* WHAT TO DO *
Each line that holds the word "command" counts once; give the total for the records below and nothing else.

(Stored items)
☆ ☆ ☆ ☆

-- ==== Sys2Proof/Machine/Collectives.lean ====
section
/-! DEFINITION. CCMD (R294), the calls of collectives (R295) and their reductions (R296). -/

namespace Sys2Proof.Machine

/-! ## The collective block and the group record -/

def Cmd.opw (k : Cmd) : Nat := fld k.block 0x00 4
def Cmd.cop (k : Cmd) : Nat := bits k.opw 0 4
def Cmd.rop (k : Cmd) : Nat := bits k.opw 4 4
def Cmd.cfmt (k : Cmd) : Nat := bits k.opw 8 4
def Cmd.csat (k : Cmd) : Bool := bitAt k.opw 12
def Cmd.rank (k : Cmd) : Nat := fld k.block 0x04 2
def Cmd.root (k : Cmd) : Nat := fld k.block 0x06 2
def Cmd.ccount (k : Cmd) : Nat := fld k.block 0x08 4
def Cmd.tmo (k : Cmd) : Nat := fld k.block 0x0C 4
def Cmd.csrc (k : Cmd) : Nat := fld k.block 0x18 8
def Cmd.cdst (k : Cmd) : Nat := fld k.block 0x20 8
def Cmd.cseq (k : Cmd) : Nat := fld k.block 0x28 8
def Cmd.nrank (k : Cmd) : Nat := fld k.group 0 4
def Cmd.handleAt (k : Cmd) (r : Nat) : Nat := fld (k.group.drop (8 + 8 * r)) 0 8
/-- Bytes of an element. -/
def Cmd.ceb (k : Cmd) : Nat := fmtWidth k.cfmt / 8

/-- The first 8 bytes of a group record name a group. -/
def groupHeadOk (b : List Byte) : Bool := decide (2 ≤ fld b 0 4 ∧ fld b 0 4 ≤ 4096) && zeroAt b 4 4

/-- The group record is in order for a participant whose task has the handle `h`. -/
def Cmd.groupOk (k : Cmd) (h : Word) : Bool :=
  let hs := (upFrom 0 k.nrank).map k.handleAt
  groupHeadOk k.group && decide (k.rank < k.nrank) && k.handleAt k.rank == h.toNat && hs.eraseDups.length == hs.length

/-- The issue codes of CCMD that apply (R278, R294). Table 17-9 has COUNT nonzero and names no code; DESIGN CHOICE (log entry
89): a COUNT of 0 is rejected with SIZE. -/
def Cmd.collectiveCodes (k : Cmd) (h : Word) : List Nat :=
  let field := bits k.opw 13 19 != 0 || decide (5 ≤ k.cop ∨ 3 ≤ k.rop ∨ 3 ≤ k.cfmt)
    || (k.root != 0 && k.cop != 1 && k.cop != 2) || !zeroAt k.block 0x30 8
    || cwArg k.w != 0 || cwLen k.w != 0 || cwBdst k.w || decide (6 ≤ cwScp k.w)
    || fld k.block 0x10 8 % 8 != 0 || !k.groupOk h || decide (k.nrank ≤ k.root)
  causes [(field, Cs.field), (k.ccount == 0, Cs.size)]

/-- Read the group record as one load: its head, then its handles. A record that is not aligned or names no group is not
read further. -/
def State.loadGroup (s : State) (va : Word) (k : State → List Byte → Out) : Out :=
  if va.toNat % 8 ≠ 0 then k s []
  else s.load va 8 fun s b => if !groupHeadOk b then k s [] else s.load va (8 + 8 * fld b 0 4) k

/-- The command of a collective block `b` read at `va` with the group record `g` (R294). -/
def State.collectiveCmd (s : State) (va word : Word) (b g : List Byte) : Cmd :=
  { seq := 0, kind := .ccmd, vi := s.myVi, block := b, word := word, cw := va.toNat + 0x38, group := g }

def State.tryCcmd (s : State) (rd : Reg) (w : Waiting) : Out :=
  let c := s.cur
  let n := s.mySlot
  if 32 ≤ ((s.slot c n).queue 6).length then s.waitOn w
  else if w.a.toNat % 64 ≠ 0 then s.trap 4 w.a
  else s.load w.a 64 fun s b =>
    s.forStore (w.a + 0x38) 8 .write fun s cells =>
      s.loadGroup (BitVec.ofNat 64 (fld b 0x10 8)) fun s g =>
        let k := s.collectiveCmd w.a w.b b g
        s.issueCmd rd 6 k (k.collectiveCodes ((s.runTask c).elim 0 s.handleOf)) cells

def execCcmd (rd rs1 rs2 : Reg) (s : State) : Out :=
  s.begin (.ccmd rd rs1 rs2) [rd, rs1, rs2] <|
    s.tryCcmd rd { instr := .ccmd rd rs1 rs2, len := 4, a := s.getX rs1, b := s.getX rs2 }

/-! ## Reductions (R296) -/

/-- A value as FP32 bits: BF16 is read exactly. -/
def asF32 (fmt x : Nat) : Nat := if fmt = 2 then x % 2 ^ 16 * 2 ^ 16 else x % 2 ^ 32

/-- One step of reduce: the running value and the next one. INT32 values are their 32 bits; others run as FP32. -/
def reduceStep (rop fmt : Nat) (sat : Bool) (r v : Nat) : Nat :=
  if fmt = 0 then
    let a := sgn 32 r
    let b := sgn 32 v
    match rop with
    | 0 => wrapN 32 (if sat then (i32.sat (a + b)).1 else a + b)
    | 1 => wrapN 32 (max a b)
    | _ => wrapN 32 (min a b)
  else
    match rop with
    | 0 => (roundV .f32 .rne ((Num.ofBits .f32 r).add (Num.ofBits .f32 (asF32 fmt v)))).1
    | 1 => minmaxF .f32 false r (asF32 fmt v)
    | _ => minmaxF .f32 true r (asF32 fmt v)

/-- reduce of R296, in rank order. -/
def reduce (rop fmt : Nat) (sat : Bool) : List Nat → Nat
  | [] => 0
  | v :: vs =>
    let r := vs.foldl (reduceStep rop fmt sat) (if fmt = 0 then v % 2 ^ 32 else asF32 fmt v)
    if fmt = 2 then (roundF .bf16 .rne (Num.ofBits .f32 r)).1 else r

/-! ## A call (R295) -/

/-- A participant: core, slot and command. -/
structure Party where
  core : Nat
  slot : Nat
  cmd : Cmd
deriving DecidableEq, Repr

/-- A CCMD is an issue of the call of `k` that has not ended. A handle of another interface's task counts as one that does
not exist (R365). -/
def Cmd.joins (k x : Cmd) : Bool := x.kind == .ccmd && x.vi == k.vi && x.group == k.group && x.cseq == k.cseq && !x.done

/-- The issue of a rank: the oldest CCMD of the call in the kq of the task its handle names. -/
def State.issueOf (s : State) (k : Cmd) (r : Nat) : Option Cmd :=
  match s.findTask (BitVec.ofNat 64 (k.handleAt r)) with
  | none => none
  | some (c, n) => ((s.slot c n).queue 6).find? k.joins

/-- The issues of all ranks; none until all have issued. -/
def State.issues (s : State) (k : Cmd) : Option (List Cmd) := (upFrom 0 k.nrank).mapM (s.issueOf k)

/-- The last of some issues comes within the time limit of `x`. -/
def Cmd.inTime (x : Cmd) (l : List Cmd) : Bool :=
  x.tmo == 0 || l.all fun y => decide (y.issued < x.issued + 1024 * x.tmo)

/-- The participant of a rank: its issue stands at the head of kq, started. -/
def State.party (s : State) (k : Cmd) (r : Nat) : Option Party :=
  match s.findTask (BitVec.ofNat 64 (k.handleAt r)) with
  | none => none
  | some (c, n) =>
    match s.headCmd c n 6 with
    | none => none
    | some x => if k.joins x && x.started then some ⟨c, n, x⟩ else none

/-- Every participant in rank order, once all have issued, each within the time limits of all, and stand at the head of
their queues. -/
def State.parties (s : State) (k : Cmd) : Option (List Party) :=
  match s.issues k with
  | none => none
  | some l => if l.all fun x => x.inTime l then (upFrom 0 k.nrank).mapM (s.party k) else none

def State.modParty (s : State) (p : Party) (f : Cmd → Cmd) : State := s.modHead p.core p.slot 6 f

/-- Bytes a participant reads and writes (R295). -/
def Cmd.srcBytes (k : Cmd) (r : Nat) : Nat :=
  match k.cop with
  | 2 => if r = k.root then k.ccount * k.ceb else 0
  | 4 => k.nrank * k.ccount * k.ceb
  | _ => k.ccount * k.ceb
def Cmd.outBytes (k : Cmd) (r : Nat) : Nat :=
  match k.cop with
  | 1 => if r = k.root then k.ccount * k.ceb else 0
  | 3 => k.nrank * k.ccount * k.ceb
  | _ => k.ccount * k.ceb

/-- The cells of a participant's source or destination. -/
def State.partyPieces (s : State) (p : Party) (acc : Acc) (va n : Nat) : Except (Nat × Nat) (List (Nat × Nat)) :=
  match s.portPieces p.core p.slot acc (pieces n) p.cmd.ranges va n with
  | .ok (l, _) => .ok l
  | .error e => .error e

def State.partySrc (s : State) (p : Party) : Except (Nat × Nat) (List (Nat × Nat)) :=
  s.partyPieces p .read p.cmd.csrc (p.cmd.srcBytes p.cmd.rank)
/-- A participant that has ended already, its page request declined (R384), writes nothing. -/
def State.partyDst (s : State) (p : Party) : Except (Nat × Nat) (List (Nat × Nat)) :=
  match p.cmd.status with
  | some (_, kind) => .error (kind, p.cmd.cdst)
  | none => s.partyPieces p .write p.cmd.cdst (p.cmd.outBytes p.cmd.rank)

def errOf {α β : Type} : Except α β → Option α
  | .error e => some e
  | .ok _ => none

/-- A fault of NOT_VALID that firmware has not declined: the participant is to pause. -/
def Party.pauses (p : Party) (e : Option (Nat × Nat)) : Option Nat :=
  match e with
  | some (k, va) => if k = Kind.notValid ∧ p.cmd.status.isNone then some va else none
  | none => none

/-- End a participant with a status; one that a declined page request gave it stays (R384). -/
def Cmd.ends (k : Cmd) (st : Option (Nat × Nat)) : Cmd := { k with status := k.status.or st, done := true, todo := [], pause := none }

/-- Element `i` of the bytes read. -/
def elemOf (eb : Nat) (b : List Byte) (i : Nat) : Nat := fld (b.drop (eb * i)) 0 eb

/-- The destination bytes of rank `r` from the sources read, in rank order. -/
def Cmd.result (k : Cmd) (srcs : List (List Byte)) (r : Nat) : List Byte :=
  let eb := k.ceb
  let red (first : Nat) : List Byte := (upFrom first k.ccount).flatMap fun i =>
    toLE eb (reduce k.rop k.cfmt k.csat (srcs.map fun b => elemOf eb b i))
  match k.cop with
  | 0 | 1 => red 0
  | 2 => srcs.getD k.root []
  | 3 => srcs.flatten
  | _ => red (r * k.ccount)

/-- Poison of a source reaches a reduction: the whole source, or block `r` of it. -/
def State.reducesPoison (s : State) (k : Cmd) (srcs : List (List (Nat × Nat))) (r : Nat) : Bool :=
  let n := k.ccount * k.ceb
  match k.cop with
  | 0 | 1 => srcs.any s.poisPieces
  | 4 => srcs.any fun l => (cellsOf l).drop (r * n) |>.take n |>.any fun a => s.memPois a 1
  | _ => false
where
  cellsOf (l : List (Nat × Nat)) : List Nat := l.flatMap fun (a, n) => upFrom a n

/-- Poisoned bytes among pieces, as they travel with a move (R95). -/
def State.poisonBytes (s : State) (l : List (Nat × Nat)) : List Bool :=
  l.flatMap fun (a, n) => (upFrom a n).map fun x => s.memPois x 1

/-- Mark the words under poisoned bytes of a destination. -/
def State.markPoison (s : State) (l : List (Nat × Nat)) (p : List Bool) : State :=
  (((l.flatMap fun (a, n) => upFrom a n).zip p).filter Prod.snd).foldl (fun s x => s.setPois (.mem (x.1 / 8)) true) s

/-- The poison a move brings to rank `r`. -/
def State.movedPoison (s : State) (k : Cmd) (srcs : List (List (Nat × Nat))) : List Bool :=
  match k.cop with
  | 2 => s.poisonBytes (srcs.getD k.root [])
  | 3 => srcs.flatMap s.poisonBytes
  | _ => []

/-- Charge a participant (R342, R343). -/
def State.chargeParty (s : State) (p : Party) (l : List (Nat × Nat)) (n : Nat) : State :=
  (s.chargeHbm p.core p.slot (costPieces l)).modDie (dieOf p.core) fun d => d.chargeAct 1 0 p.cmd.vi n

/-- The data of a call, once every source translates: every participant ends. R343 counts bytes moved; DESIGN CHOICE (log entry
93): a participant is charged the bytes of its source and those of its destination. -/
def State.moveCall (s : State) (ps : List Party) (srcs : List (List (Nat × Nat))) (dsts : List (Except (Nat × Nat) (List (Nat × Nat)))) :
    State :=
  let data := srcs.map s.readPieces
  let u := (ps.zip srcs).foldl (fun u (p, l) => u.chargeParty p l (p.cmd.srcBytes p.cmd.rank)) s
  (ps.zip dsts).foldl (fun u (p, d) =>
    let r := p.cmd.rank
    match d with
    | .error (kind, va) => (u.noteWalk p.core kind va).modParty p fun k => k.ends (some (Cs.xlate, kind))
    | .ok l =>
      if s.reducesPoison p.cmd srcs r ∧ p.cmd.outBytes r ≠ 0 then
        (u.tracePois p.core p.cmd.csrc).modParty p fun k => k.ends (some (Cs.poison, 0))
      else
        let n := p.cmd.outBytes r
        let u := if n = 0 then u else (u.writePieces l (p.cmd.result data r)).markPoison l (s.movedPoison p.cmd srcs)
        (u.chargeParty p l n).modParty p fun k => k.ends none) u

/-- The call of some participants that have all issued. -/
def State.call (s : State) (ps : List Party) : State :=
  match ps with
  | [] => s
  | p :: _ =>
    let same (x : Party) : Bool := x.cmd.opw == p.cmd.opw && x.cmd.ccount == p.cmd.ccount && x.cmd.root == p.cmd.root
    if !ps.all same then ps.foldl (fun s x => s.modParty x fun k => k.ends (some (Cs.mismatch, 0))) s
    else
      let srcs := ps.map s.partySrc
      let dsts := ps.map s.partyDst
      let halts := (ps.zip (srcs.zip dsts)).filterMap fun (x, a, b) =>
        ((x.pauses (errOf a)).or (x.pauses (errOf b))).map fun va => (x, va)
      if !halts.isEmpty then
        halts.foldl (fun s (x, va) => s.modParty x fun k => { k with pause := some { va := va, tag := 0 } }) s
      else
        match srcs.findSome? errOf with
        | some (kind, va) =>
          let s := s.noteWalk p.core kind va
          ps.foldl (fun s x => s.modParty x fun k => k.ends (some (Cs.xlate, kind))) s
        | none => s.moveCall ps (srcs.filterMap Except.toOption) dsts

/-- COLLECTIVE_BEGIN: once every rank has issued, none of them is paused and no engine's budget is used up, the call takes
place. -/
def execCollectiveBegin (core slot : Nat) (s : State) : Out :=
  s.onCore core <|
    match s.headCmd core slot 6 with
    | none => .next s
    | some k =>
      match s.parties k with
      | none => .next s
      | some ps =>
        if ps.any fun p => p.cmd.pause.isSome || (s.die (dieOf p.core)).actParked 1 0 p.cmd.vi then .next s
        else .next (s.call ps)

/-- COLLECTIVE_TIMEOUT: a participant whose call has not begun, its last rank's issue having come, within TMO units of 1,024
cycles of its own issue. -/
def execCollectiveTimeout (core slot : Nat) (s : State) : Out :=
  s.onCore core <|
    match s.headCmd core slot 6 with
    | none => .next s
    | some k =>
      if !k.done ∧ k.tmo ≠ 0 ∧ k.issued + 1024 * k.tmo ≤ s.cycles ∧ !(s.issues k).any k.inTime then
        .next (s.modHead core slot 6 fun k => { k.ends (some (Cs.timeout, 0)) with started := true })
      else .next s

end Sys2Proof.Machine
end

☆ ☆ ☆ ☆

* OUTPUT FOR THIS EXERCISE *
2